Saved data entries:
· · · · ·
-- ==== Sys2Proof/Machine/Timeline.lean ====
section
/-! DEFINITION. The timeline from T_S (R87): the strap groups (R61, R75) with what their ends decide (R17 to R20, R64, R79,
R88, R181, R214, R278), slot power (R90) and the gate (R89, R90, R130, R328), with their commands. -/

namespace Sys2Proof.Machine

open Sys2Proof

/-! ### Group 0 -/

/-- R17 to R19: the mode from the end of group 0: M7 when S_MODE or S_BUDGET is not VALID. -/
def modeAtGroup0 (v : Vector Ball 180) : Mode := if validField v 6 1 then selectedMode (ballAt v 0) else .m7

/-- The global settings as group 0 shows them, before the checks at the end of group 15. -/
def State.group0Cfg (s : State) : GlobalCfg := globalsOf s.mode s.straps.globals

/-- R17 to R19, R63, R81, R102: what group 0 settles: the mode, and S_BUDGET; S_HAUX is kept by the island. The flues stay out of
the chimney until their fields are checked. -/
def State.takeGroup0 (s : State) : State :=
  let v := s.straps.globals
  let m := modeAtGroup0 v
  let g := globalsOf m v
  { s with
    mode := m
    strapMode := selectedMode (ballAt v 0)
    cfg := { s.cfg with budgetCode := g.budgetCode, fluesOk := false }
    island := { s.island with haux := some g.haux } }

/-- R79, R295: the strapped clock source; where the flue it names does not toggle, the other flue's clock if that toggles. S_FCLK counts
only while every flue strap is VALID, for R64 puts both flues out of service otherwise (DESIGN CHOICE, entry 82). -/
def State.strappedClock (s : State) : ClockSource :=
  let g := s.group0Cfg
  if s.mode = .m3 ∧ g.fwd then
    let f := if g.cpos.val ≤ g.csize - g.cpos.val then FlueId.b else .a
    if s.toggles f then FlueId.clock f
    else if s.toggles (FlueId.other f) then FlueId.clock (FlueId.other f)
    else s.clk.source
  else .refclk

/-- R19, R20: a domain that mode `m` keeps off goes off through GOING_DOWN. -/
def dismissDom (m : Mode) (now : Tally) (d : DomainId) (x : DomState) : DomState :=
  if m.usable d.val then x
  else match x with
    | .retained => .goingDown (tickPlus now Config.goingDownTicks)
    | y => y.fall now

/-- R20, R88, R95, R96, R315: the domains the mode keeps off go off, with the clear mark set and the sticky fields lost where
that follows; D156 to D158 wake in a mode that exposes functions. -/
def State.powerMode (s : State) : State :=
  let keepOn := s.mode.exposes
  let down := fun (d : DomainId) (x : DomState) =>
    if 156 ≤ d.val ∧ d.val < 159 then
      (if keepOn then (match x with | .off => .waking (tickPlus s.now (Config.wakeLatency d.val)) | y => y) else x.fall s.now)
    else dismissDom s.mode s.now d x
  let s1 := { s with doms := vmap down s.doms }
  let s2 := if s.mode.serves then s1 else { s1 with island := { s1.island with clearMark := true } }
  if keepOn then s2
  else { s2 with fns := Vector.replicate 65 FnCfg.reset, link := { s2.link with kept := HostLink.reset.kept } }

/-- R287, R293, R302: from the end of group 0 the flues of a chimney are out of DISABLED, and the wakes of their domains are
presented (R96). -/
def State.enableFlues (s : State) : State :=
  let g := s.group0Cfg
  if g.fluesOk ∧ (s.mode = .m2 ∨ s.mode = .m3 ∨ (s.mode = .m0 ∧ g.csize ≠ 1)) then
    forList bothFlues
      (fun f s => forList (flueDoms f) (fun d s => s.presentWake (fluePort f) d)
        (s.modFlue f fun x => { x with st := .detect })) s
  else s

/-- R79, R94: the bridge changes to the strapped clock, resets the tally and begins again. -/
def State.restart (s : State) (c : ClockSource) : State :=
  let s1 := { s with clk := { s.clk with tally := 0, source := c, stopped := false } }.leaveAll
  s1.startTS

/-- The end of group 0. -/
def State.endGroup0 (s : State) : State :=
  let s1 := s.takeGroup0.powerMode
  if s1.strappedClock = s1.clk.source then s1.enableFlues else s1.restart s1.strappedClock

/-! ### Group 15 -/

/-- R64: the flues of a chimney whose straps are not VALID after the checks go out of service. -/
def State.checkFlues (s : State) : State :=
  if s.chimney then s
  else
    forList bothFlues
      (fun f s => forList (flueDoms f) (fun d s => s.sleepDom d) (s.modFlue f fun x => { x with st := .disabled })) s

/-- R19, R88: the change to M7 at the end of group 15. A clear in progress is abandoned, its mark set. -/
def State.quarantine (s : State) : State :=
  let gone := fun (it : Item) => it.path.any fun d => !Mode.usable .m7 d.val
  let s1 := (s.dropItems gone).dropAdmitted gone
  { s1 with
    mode := .m7
    doms := vmap (dismissDom .m7 s1.now) s1.doms
    lanes := vmap (fun (l : LaneId) (x : Lane) => if Mode.usable .m7 (laneDom l).val then x else x.leave) s1.lanes
    island := { s1.island with clearMark := true, clearFrom := none }
    flueA := s1.flueA.leave
    flueB := s1.flueB.leave }

/-- The end of group 15: the global fields are checked, and their units take the new values (R60, R63, R64, R67, R75, R278,
R325). In M5 and M6 the spread and the checks are those of the test mode, though a change to M7 follows in the same tick (DESIGN
CHOICE, entry 83: R19 and R60 do not order the two). -/
def State.endGroup15 (s : State) : State :=
  let v := finishGlobals s.strapMode s.mode s.straps.globals
  let cfg := globalsOf s.mode v
  let s1 := { s with
    straps := { s.straps with globals := v, checkedOnce := true, checked := true }
    cfg := cfg
    prot := if s.mode.tests then s.prot else protOf v cfg.regions
    tests := if s.mode.tests then testsOf s.mode v else s.tests }
  if s1.mode.exposes ∧ s1.mode ≠ .m7 ∧ !configUnitOk v then s1.quarantine else s1.checkFlues

/-! ### Hearth groups -/

/-- R87, R214: the PARKED row: where a hearth goes at the end of its groups; READY begins in the next tick. -/
def State.leaveParked (s : State) (n : HearthId) : State :=
  let h := s.hearth n
  if !s.mode.serves then s
  else if !h.cfg.ok then (if h.presLow ∨ h.pgood then s.strapFault n else s.enter n .empty false)
  else if h.pgood ∧ h.goodAtGroup then (s.tick.enter n .ready false).padsOn n
  else if h.goodNew then s.enterSampling n
  else if h.presLow then s.enter n .powering false
  else s.enter n .empty false

/-- R68, R75, R181, R212: the end of a hearth's second group. A ball of HnPRES_N that reads low counts at once, the BAR-0
size is fixed, the fields are checked and the new settings apply. -/
def State.endHearthGroups (s : State) (n : HearthId) : State :=
  let h := s.hearth n
  let ok := validField (spreadHearth h.balls) 0 5
  let code := codeAt h.balls 4 % 8
  let v := finishHearth s.strapMode s.cfg n (barSize (if ok then code else 0)) h.balls
  (s.modHearth n fun h => { h with
    presLow := h.presLow || h.presBall
    barCode := if ok then code else 0
    barFallback := !ok
    balls := v
    cfg := hearthCfgOf s.pos v
    irqLow := 0 }).leaveParked n

/-- R89: the counted level of HnPGOOD at the start of the hearth's groups. -/
def State.startHearthGroups (s : State) (n : HearthId) : State :=
  s.modHearth n fun h => { h with goodAtGroup := h.pgood, goodNew := false }

/-! ### Commands -/

/-- R61, R75: the readings of group `g` are taken. -/
def State.sampleGroup (s : State) (g : Fin 48) (readings : List Reading) : State :=
  let s1 := { s with straps := { s.straps with
      groupTally := vset s.straps.groupTally g s.now
      lastGroup := g.val
      globals := sampleBalls (assignedGlobal s.mode) (groupStart g.val) (groupSize g.val) readings s.straps.globals } }
  if g.val < 16 then s1 else s.sampleHearthGroup (Fin.ofNat 16 ((g.val - 16) / 2)) (g.val % 2 = 1) readings

/-- What the end of group `g` decides. -/
def State.endGroup (s : State) (g : Fin 48) : State :=
  let s0 := { s with straps := { s.straps with seq := if g.val = 47 then none else some (Fin.ofNat 48 (g.val + 1)).val
                                               seqDone := g.val = 47 } }
  let s1 := if g.val = 0 then s0.endGroup0
    else if g.val = 15 then s0.endGroup15
    else if 16 ≤ g.val ∧ g.val % 2 = 1 then s0.endHearthGroups (Fin.ofNat 16 ((g.val - 16) / 2))
    else s0
  if 15 ≤ g.val ∧ g.val < 47 ∧ g.val % 2 = 1 then s1.startHearthGroups (Fin.ofNat 16 ((g.val - 15) / 2)) else s1

/-- STRAP_GROUP_END (R61, R75, R91): group g ends at T_S + 2,500g + 2,499. Outside a sequence, the first group of the reload or
resample under way ends. -/
def execStrapGroupEnd (readings : List Reading) (s : State) : Host.Outcome State Fault Refusal :=
  match s.straps.seq with
  | some g =>
    if s.running ∧ !s.island.perstLow then
      let k : Fin 48 := Fin.ofNat 48 g
      let s1 := ((s.advanceTS (Config.groupTicks * k.val + (Config.groupTicks - 1))).sampleGroup k readings).endGroup k
      .next (if k.val = 47 then s1.setDom 161 (.on s1.now) else s1).woken
    else .next s
  | none => .next (s.halfRead readings)

/-- R309: the flues of a chimney start training. -/
def State.startTraining (s : State) : State :=
  if s.chimney then forList bothFlues (fun f s => s.modFlue f fun x => { x with trainTick := s.now }) s else s

/-- SLOT_POWER_ENABLE (R87, R90, R309): T_S + 120,000, once the sequence is complete. -/
def execSlotPowerEnable (s : State) : Host.Outcome State Fault Refusal :=
  if s.running ∧ s.clk.live ∧ s.straps.seqDone ∧ !s.slotPower then
    let s1 := s.advanceTS Config.slotPowerTick
    .next { s1 with slotPower := true }.startTraining.woken
  else .next s

/-- R328: the wakes of a test lane, in switch-port order. -/
def State.startTestLane (s : State) (l : LaneId) : State :=
  let t := s.test l
  if t.underTest s.mode then
    let port : PortId := if l.val < 16 then 16 else if l.val < 24 then 17 else 18
    forList (testDomains s.mode l t) (fun d s => s.presentWake port d) s
  else s

/-- GATE_OPEN (R87, R90, R130, R214, R309, R328): T_S + 200,000. READY rises, READY hearths enter service, the host link enters
Detect, test lanes start, flue paths in use carry traffic, and pieces that came before go on. -/
def execGateOpen (s : State) : Host.Outcome State Fault Refusal :=
  if s.running ∧ s.slotPower ∧ !s.gate then
    let s1 := s.advanceTS Config.gateTick
    let s2 := { s1 with gate := true, readyOnce := true }
    let s3 := forHearths (fun n s => if (s.hearth n).slot = .ready then s.enterService n else s) s2
    let s4 := forList (List.finRange 32) (fun l s => s.startTestLane l) s3.enterDetect
    .next (State.linksChanged s1 s4).landAll
  else .next s

end Sys2Proof.Machine
end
· · · · ·
INSTRUCTIONS TO FOLLOW =>
Reply with a number alone, the number of lines of the records that hold the word "seqDone".

WRITTEN ANSWER =>
2